• Problem
Print, exactly as written, every line from the first line of the records below through the line containing "Physical memory, address", and nothing further.

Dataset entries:
-- ==== Sys2Proof/Machine/Trans.lean ====
section
/-! DEFINITION. Physical memory, address translation and global accesses (R22, R23, R222 to R226, R337 to R343, R345, R354,
R358). A key of memory below 2^52 is a physical address of this package or of its hosts; key (p + 1) × 2^52 + a is
physical address a of package p of the pod (log entry 12). -/

namespace Sys2Proof.Machine

open Sys2Proof

/-! ### The physical map (R23, R358) -/

/-- The first host address. -/
def hostBase : Nat := 0xC000000000

/-- The first address behind host port 1. -/
def hostBase1 : Nat := 0x8000000000000

/-- The device register space. -/
def regBase : Nat := 0xFF00000000000

/-- What a physical address names. -/
inductive PaKind where
  | hbm
  | host (port : Nat)
  | regs (off : Nat)
  | remote
  | nothing
  deriving DecidableEq, Repr

/-- What lies at a key (R358). -/
def paKind (pa : Nat) : PaKind :=
  if 2 ^ 52 ≤ pa then .remote
  else if pa < hostBase then .hbm
  else if pa < hostBase1 then .host 0
  else if pa < regBase then .host 1
  else if pa < regBase + 0x2000000 then .regs (pa - regBase)
  else .nothing

/-! ### Page table entries (R338, R339) -/

/-- Bits 51..12 of an entry, as an address. -/
def ptePa (e : DWord) : Nat := bitsOf e.toNat 51 12 * 4096

def pteV (e : DWord) : Bool := e.getLsbD 0
def pteLeaf (e : DWord) : Bool := e.getLsbD 1
def pteR (e : DWord) : Bool := e.getLsbD 2
def pteW (e : DWord) : Bool := e.getLsbD 3
def pteX (e : DWord) : Bool := e.getLsbD 4
def pteA (e : DWord) : Bool := e.getLsbD 5
def pteD (e : DWord) : Bool := e.getLsbD 6
def pteRes (e : DWord) : Bool := e.getLsbD 7
def pteKiln (e : DWord) : Bool := e.getLsbD 8
def pteCt (e : DWord) : Bool := e.getLsbD 9
def pteCbw (e : DWord) : Bool := e.getLsbD 10
def pteRem (e : DWord) : Bool := e.getLsbD 11

/-- Bits 63..54. -/
def pteTop (e : DWord) : Nat := bitsOf e.toNat 63 54

/-- The first virtual address bit below a level's index (R337). -/
def levelShift (level : Nat) : Nat := match level with
  | 0 => 48
  | 1 => 39
  | 2 => 30
  | 3 => 21
  | _ => 15

/-- The size of a page that a level maps. -/
def pageSize (level : Nat) : Nat := 2 ^ levelShift level

/-- Whether an entry is malformed at a level (R339, R358). A kiln leaf's `PA` names a 4 KiB unit, so its low bits are
free (log entry 13). -/
def pteMalformed (e : DWord) (level : Nat) : Bool :=
  bitsOf e.toNat 53 52 != 0 ||
    if pteLeaf e then
      decide (level < 2) ||
        (!pteKiln e && ptePa e % pageSize level != 0) ||
        (pteKiln e && level != 4) ||
        (pteCt e && pteW e) ||
        (pteRem e && (pteKiln e || pteCt e)) ||
        (if pteRem e then false else if pteKiln e then pteTop e / 64 != 0 else pteTop e != 0) ||
        (!pteRem e && paKind (ptePa e) == .nothing)
    else level == 4 || (if level == 3 then pteTop e / 8 != 0 else pteTop e != 0)

/-- What a walk finds. -/
inductive Walk where
  | fault (sub level entry : Nat)
  | poison (pa unit : Nat)
  | page (leaf : DWord) (level pte : Nat)
  deriving DecidableEq, Repr

/-- The 32 KiB frame of an address that a lasting error has poisoned (R354). -/
def poisoned (s : State) (pa : Nat) : Bool := s.poison.any fun x => x.1 == pa / 32768

/-- The unit whose error poisoned the frame of an address (R357); HBM for a block that cannot be decoded (R347). -/
def poisonUnit (s : State) (pa : Nat) : Nat := ((s.poison.find? fun x => x.1 == pa / 32768).map (·.2)).getD 1

/-- `n` bytes at a physical address as the requests that bring them, of at most `size` bytes: the address and length of each. How
requests are cut the manual does not say: at multiples of `size` (R358, DESIGN CHOICE, log entry 90). -/
def requests (size a n : Nat) : List (Nat × Nat) :=
  if n = 0 then []
  else (List.range ((a + n - 1) / size + 1 - a / size)).map fun i =>
    let lo := Nat.max a ((a / size + i) * size)
    (lo, Nat.min (a + n) ((a / size + i + 1) * size) - lo)

/-- The host port behind a physical address. -/
def hostPort (pa : Nat) : Option Nat :=
  match paKind pa with
  | .host p => some p
  | _ => none

/-- Whether a physical address lies behind a host port that is down. -/
def portDown (s : State) (pa : Nat) : Bool := (hostPort pa).any fun p => !(nth s.ports p).up

/-- Whether a read of the device at a physical address brings zero bytes: through a host port that is down, or by a completion
with an error or none in time (R358; which, the manual leaves open: log entry 90). -/
def readFails (s : State) (pa : Nat) : Bool :=
  (hostPort pa).any fun p => !(nth s.ports p).up || !Config.hostChoice s.free (100000 + pa / 4096)

/-- An entry of a table, read as the memory side reads it. -/
def readPte (s : State) (a : Nat) : DWord := if readFails s a then 0 else BitVec.ofNat 64 (leNat (readBytes s.mem a 8))

/-- The walk from `level` on (R337, R338). -/
def walkFrom (s : State) (va : Nat) : Nat → Nat → Nat → Walk
  | 0, level, a => .fault 2 level a
  | fuel + 1, level, table =>
    let n := if level = 4 then 64 else 512
    let a := table + 8 * (va / pageSize level % n)
    let e := readPte s a
    if poisoned s a then .poison a (poisonUnit s a)
    else if !pteV e then .fault 1 level a
    else if pteMalformed e level then .fault 2 level a
    else if pteLeaf e then .page e level a
    else walkFrom s va fuel (level + 1) (ptePa e + if level = 3 then 512 * (pteTop e % 8) else 0)

/-- The walk of a context's tables for a 57-bit virtual address. -/
def walk (s : State) (ctx va : Nat) : Walk := walkFrom s (va % 2 ^ 57) 5 0 (ctxOf s ctx).ptroot

/-! ### Cached translations (R340) -/

/-- Whether a cached translation covers an address. -/
def TlbEnt.covers (e : TlbEnt) (ctx va : Nat) : Bool :=
  e.ctx == ctx && decide (0 < e.size) && decide (e.va ≤ va) && decide (va < e.va + e.size)

/-- The cached translations a core holds, those of the lane's last page first (lane 64: gang-wide). -/
def cachedFor (s : State) (g : Gang) (lane va : Nat) : Option TlbEnt :=
  let own := SMap.get default g.lastPage lane
  if own.covers g.ctx va then some own
  else ((s.tlb.filter fun x => x.1 == g.core && x.2.covers g.ctx va).map (·.2)).head?

/-- The translation of an address: a kept one, or a fresh walk. The last component is set for a fresh walk. The free choice
counts only where the two differ. -/
def lookup (s : State) (g : Gang) (lane va : Nat) : Walk × Bool :=
  let fresh := walk s g.ctx va
  match cachedFor s g lane va with
  | some e =>
    let kept : Walk := .page e.leaf e.level e.pte
    if fresh == kept || Config.keepsTranslation s.free (va / 32768) then (kept, false) else (fresh, true)
  | none => (fresh, true)

/-- A host port's count of errored requests goes up (R358). -/
def countPort (s : State) (p : Nat) : State := { s with ports := modifyAt s.ports p fun x => { x with pstat := x.pstat + 1 } }

/-- A read of the device at a physical address is counted where its port fails (R358). -/
def devCount (s : State) (pa : Nat) : State := if readFails s pa then countPort s ((hostPort pa).getD 0) else s

/-- Sets bits of an entry in memory. Where the read of the entry fails, or its port cannot take the write, the entry stays, and the
port counts it (R358). -/
def orPte (s : State) (pte : Nat) (bits : DWord) : State :=
  let e := readPte s pte
  if readFails s pte then devCount s pte
  else if e &&& bits = bits then s
  else { s with mem := writeBytes s.mem pte (leBytes 8 (e ||| bits).toNat) }

/-- The first `n` entries of a core among cached translations, and those of the other cores. -/
def capCore (core : Nat) : Nat → List (Nat × TlbEnt) → List (Nat × TlbEnt)
  | _, [] => []
  | n, x :: rest =>
    if x.1 = core then (match n with
      | 0 => capCore core 0 rest
      | n + 1 => x :: capCore core n rest)
    else x :: capCore core n rest

/-- A translation is in the core TLB, of 4,096 entries, and in the lane's last-page register. A walk that loads it there sets
`A`, and the first store through it `D` (R338, R340). -/
def keepPage (s : State) (i lane va : Nat) (leaf : DWord) (level pte : Nat) (fresh store : Bool) : State :=
  let g := nth s.gangs i
  let bits : DWord := (if fresh then 0x20#64 else 0) ||| (if store && !pteD leaf then 0x40#64 else 0)
  let size := pageSize level
  let first := va % 2 ^ 57 / size * size
  let e : TlbEnt := { ctx := g.ctx, va := first, size := size, leaf := leaf ||| bits, level := level, pte := pte }
  let s := if bits = 0 then s else orPte s pte bits
  let rest := s.tlb.filter fun x => !(x.1 == g.core && x.2.ctx == g.ctx && x.2.va == first && x.2.size == size)
  modGang { s with tlb := capCore g.core 4096 ((g.core, e) :: rest) } i fun g =>
    { g with lastPage := SMap.set default g.lastPage lane e }

/-- Keeps the translation that an access of a lane found, as it stood in `s0`: the device keeps a leaf that is not resident
too (R340). `D` is set where the access stores. -/
def keepFound (s0 s : State) (i lane va : Nat) (store : Bool) : State :=
  match lookup s0 (nth s0.gangs i) lane va with
  | (.page leaf level pte, fresh) => keepPage s i lane (va % 2 ^ 57) leaf level pte fresh store
  | _ => s

/-! ### The outcome of one access (R339) -/

/-- What a word does to an address. -/
inductive AccKind where
  | load
  | store
  | atomic
  | fetch
  deriving DecidableEq, Repr

/-- The outcome of an access: the bytes at `pa` (expanded from slip form where `ct`), absent bytes, a package that is
down, a stall, a lasting error, or a translation fault. -/
inductive Acc where
  | at (pa : Nat) (ct : Bool) (leaf : DWord) (level pte : Nat)
  | nonres (pa : Nat)
  | down (pkg : Nat)
  | stall (h : Hold)
  | lasting (pa unit : Nat)
  | fault (sub level entry : Nat)
  deriving DecidableEq, Repr

/-- Whether a package is in the down set (R343); one that no port leads to always is (R371). -/
def downPkg (s : State) (pkg : Nat) : Bool := s.down.contains pkg || SMap.get 0 s.config.route pkg == 0

/-- The key of the byte that a leaf maps an address to (R23, R337). -/
def leafPa (s : State) (leaf : DWord) (level va : Nat) : Nat :=
  let a := ptePa leaf + va % pageSize level
  if pteRem leaf && pteTop leaf != s.config.pkg then (pteTop leaf + 1) * 2 ^ 52 + a else a

/-- The kiln record of a leaf (R338). -/
def kilnRecord (leaf : DWord) : Nat := ptePa leaf + 64 * (pteTop leaf % 64)

/-- The address of block `i` of a kiln record. -/
def kilnBlock (s : State) (rec i : Nat) : Nat := leNat (readBytes s.mem (rec + 8 * i) 8)

/-- The first of a kiln page's record and blocks whose frame a lasting error has poisoned: every access to the page meets it
(R354). -/
def kilnPoison (s : State) (leaf : DWord) : Option Nat :=
  if s.poison.isEmpty then none
  else (kilnRecord leaf :: (List.range 8).map (kilnBlock s (kilnRecord leaf))).find? (poisoned s)

/-- The outcome at a found leaf (R339). An address that nothing lies behind is malformed (R358). -/
def leafOutcome (s : State) (ctx va : Nat) (kind : AccKind) (leaf : DWord) (level pte : Nat) : Acc :=
  let store := kind == .store || kind == .atomic
  let allowed := match kind with
    | .load => pteR leaf
    | .fetch => pteX leaf
    | _ => pteW leaf
  let own := pteRem leaf && pteTop leaf == s.config.pkg
  if !pteRem leaf && paKind (ptePa leaf + va % pageSize level) == .nothing then .fault 2 level pte
  else if !allowed then .fault 3 level pte
  else if pteRem leaf && !own && downPkg s (pteTop leaf) then
    (if kind == .fetch then .fault 1 level pte else .down (pteTop leaf))
  else if pteKiln leaf then
    (match kilnPoison s leaf with
      | some a => .lasting a (poisonUnit s a)
      | none => .stall (.kiln ctx (va / 32768 * 32768)))
  else if !pteRes leaf then (if kind == .fetch then .fault 4 level pte else .nonres (ptePa leaf + va % pageSize level))
  else if store && pteCbw leaf then .stall (.cbw ctx (va / pageSize level * pageSize level))
  else
    let a := leafPa s leaf level va
    if poisoned s a then .lasting a (poisonUnit s a) else .at a (pteCt leaf) leaf level pte


/-- The outcome of an access of the device's own, without a gang: a fresh walk. -/
def accessCtx (s : State) (ctx va : Nat) (kind : AccKind) : Acc :=
  match walk s ctx va with
  | .fault sub level entry => .fault sub level entry
  | .poison pa unit => .lasting pa unit
  | .page leaf level pte => leafOutcome s ctx (va % 2 ^ 57) kind leaf level pte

• Task answer
-- ==== Sys2Proof/Machine/Trans.lean ====
section
/-! DEFINITION. Physical memory, address translation and global accesses (R22, R23, R222 to R226, R337 to R343, R345, R354,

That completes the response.